TASK DATA:
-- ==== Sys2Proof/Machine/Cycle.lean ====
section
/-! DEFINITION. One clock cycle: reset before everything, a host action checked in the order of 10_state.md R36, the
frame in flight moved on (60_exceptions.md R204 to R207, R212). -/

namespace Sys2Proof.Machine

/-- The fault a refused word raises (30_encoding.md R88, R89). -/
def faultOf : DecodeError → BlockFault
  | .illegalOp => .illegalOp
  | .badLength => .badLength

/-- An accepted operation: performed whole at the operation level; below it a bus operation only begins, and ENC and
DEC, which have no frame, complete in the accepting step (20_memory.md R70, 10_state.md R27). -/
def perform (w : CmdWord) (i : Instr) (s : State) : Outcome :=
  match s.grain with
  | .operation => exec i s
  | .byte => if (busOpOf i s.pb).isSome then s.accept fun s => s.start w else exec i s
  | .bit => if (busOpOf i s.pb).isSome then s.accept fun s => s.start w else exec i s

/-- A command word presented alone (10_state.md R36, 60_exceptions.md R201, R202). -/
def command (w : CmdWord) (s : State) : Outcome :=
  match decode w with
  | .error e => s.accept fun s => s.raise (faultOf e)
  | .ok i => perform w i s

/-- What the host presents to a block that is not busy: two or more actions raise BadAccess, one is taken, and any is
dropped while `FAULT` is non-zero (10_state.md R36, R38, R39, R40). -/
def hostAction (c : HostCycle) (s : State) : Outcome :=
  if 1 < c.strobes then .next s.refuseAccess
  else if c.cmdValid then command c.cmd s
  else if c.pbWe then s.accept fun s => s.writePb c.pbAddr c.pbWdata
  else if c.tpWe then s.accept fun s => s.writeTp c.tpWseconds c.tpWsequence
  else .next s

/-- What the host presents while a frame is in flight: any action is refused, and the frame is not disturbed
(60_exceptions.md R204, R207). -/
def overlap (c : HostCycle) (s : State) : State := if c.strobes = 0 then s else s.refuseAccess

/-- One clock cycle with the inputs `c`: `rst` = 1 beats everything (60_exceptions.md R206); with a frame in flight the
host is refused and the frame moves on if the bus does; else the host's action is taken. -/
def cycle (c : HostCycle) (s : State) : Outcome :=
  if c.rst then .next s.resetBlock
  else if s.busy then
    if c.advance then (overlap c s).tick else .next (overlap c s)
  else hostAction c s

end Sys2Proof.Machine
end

WHAT THE EXERCISE ASKS: In the data above, find each line that has the word "match" and copy it out.

EXERCISE ANSWER:
  match s.grain with
  match decode w with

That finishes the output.